Dataset records

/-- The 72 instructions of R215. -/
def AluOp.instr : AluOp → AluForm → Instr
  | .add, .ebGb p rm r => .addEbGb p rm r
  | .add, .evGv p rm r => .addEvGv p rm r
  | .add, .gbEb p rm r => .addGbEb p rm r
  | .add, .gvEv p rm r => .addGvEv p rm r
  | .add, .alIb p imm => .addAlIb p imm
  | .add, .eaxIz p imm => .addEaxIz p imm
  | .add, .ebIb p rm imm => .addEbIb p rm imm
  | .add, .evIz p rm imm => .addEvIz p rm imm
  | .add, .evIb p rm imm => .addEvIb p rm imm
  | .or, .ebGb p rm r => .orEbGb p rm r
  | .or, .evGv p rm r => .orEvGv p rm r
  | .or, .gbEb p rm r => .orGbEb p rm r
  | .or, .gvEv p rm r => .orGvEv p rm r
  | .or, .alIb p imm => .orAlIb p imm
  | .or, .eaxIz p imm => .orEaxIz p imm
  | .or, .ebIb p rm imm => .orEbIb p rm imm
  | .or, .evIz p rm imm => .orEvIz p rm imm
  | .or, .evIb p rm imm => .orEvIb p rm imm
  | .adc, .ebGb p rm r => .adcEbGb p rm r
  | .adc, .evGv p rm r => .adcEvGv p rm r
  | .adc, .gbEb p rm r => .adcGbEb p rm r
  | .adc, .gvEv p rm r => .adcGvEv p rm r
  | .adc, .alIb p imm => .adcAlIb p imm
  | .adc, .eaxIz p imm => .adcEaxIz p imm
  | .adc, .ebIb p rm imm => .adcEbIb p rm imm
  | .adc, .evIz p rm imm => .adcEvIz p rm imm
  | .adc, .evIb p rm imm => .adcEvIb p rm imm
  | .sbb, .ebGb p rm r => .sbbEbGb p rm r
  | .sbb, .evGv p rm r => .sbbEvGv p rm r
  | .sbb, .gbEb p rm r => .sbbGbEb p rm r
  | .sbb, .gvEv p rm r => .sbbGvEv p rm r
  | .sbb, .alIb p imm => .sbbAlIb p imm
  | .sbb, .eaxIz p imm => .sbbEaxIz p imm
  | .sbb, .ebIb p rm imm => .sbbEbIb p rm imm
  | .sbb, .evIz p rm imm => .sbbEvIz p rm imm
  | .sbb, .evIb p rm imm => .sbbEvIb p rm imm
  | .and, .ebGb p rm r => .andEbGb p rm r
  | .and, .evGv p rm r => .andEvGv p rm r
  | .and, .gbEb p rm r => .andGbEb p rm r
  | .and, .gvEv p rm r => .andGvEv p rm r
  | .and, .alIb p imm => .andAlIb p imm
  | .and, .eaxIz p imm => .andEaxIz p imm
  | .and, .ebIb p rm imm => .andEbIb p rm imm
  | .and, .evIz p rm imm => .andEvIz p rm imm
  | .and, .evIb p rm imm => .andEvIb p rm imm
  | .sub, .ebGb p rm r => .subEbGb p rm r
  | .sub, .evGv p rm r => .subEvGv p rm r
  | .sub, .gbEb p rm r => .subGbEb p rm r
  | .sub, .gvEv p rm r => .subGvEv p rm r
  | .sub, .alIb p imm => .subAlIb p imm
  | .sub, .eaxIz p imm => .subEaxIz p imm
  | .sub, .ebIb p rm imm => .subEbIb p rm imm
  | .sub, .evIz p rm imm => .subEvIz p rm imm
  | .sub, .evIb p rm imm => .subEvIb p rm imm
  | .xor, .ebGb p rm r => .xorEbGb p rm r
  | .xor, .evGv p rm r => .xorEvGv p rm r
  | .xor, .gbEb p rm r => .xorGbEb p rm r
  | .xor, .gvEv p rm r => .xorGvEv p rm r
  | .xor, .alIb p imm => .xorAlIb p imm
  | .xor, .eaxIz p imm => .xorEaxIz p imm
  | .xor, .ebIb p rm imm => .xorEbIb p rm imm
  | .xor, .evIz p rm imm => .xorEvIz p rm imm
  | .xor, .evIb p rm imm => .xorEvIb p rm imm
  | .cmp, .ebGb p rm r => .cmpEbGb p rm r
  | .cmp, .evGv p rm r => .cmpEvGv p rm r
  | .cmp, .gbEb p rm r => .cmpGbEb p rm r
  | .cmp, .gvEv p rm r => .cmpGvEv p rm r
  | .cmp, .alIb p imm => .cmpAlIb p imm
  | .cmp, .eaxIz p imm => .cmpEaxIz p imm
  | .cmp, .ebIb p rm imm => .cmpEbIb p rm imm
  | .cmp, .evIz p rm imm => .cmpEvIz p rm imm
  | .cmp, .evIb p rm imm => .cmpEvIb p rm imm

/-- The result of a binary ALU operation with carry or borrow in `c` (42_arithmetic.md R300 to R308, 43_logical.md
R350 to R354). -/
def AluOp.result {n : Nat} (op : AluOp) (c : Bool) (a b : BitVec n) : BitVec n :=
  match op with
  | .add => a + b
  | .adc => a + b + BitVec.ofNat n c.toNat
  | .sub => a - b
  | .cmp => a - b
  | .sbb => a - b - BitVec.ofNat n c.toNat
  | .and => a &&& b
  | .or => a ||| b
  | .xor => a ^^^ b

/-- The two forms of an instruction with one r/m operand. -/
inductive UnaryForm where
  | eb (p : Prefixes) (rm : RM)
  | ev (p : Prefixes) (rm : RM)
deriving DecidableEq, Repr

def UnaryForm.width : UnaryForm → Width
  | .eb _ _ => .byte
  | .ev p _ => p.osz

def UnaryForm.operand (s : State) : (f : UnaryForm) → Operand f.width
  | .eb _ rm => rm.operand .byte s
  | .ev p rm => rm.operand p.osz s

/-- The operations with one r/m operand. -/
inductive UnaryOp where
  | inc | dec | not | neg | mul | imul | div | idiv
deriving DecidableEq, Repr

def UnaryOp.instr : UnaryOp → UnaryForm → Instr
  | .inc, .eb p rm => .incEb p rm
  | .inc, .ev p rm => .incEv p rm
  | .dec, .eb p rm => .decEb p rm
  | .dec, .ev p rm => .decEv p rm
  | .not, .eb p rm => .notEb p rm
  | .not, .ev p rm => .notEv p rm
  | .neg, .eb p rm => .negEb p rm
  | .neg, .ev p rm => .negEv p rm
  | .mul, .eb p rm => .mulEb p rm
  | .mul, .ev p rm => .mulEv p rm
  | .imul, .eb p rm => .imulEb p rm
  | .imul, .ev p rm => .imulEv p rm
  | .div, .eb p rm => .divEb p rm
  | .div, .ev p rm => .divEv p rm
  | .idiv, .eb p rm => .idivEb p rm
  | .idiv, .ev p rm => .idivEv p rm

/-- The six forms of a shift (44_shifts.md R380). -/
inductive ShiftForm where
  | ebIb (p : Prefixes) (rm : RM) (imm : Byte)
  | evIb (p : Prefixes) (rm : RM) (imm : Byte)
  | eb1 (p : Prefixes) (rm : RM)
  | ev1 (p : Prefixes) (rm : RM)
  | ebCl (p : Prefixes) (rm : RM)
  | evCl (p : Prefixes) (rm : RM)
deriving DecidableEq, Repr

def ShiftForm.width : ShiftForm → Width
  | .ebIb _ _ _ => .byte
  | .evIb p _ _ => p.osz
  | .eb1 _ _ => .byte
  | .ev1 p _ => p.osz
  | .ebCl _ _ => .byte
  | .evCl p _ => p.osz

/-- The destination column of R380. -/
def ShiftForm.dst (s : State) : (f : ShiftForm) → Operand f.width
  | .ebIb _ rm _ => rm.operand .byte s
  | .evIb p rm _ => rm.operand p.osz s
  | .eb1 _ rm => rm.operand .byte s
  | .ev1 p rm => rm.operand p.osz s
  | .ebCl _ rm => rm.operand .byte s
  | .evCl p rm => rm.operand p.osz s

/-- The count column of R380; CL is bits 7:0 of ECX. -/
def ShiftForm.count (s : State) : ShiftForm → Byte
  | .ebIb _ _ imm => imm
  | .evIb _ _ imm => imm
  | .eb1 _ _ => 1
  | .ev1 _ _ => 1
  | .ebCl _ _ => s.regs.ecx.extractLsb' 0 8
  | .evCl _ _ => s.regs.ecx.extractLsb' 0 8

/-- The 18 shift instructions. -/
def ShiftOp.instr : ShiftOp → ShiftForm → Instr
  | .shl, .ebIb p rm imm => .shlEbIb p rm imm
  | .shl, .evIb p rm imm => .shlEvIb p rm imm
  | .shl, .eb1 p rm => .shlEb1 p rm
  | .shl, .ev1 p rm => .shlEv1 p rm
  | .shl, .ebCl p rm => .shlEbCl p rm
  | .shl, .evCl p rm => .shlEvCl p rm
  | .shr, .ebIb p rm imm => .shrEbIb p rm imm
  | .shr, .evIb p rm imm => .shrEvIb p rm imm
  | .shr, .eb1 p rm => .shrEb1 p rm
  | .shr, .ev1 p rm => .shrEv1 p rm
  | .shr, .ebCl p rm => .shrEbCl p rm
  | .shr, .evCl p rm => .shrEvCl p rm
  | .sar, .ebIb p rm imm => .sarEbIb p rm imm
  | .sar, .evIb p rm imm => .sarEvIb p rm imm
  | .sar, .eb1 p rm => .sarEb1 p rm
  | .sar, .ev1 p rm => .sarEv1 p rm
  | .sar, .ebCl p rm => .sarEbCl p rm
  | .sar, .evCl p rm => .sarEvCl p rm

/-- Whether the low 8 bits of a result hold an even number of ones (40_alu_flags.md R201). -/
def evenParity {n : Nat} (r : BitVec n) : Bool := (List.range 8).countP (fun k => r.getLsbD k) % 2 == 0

--

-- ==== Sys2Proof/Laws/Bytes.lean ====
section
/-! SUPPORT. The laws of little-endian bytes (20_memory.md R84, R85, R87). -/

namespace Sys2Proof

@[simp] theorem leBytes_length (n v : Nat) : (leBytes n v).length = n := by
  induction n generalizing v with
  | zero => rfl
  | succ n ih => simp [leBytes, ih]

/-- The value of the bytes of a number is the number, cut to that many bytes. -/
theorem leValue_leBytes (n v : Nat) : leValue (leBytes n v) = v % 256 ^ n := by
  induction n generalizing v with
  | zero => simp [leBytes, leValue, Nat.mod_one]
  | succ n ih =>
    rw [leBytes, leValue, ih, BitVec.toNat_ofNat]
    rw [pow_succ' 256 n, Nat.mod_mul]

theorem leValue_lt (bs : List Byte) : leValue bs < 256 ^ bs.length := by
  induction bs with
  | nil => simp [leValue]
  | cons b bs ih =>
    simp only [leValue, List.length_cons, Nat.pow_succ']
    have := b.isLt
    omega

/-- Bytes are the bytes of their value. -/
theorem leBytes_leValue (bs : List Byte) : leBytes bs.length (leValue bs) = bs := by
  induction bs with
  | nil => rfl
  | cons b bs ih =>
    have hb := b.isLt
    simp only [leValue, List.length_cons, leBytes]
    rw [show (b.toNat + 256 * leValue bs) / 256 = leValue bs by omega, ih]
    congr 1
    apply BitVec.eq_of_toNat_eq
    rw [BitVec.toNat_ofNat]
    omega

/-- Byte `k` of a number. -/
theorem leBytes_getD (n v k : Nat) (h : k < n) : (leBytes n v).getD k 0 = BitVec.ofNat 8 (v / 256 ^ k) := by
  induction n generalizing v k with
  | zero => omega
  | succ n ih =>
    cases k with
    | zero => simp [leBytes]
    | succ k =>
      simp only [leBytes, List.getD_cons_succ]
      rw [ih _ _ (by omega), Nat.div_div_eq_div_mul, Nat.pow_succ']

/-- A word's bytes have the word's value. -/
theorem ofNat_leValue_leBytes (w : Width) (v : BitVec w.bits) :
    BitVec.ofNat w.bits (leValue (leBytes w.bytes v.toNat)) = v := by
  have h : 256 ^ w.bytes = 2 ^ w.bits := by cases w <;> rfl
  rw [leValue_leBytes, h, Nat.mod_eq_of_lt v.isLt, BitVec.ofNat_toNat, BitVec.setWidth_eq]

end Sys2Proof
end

## Problem
Within the records above, work out on how many lines the string "Bool" appears, and give only that number.

## Answer space
2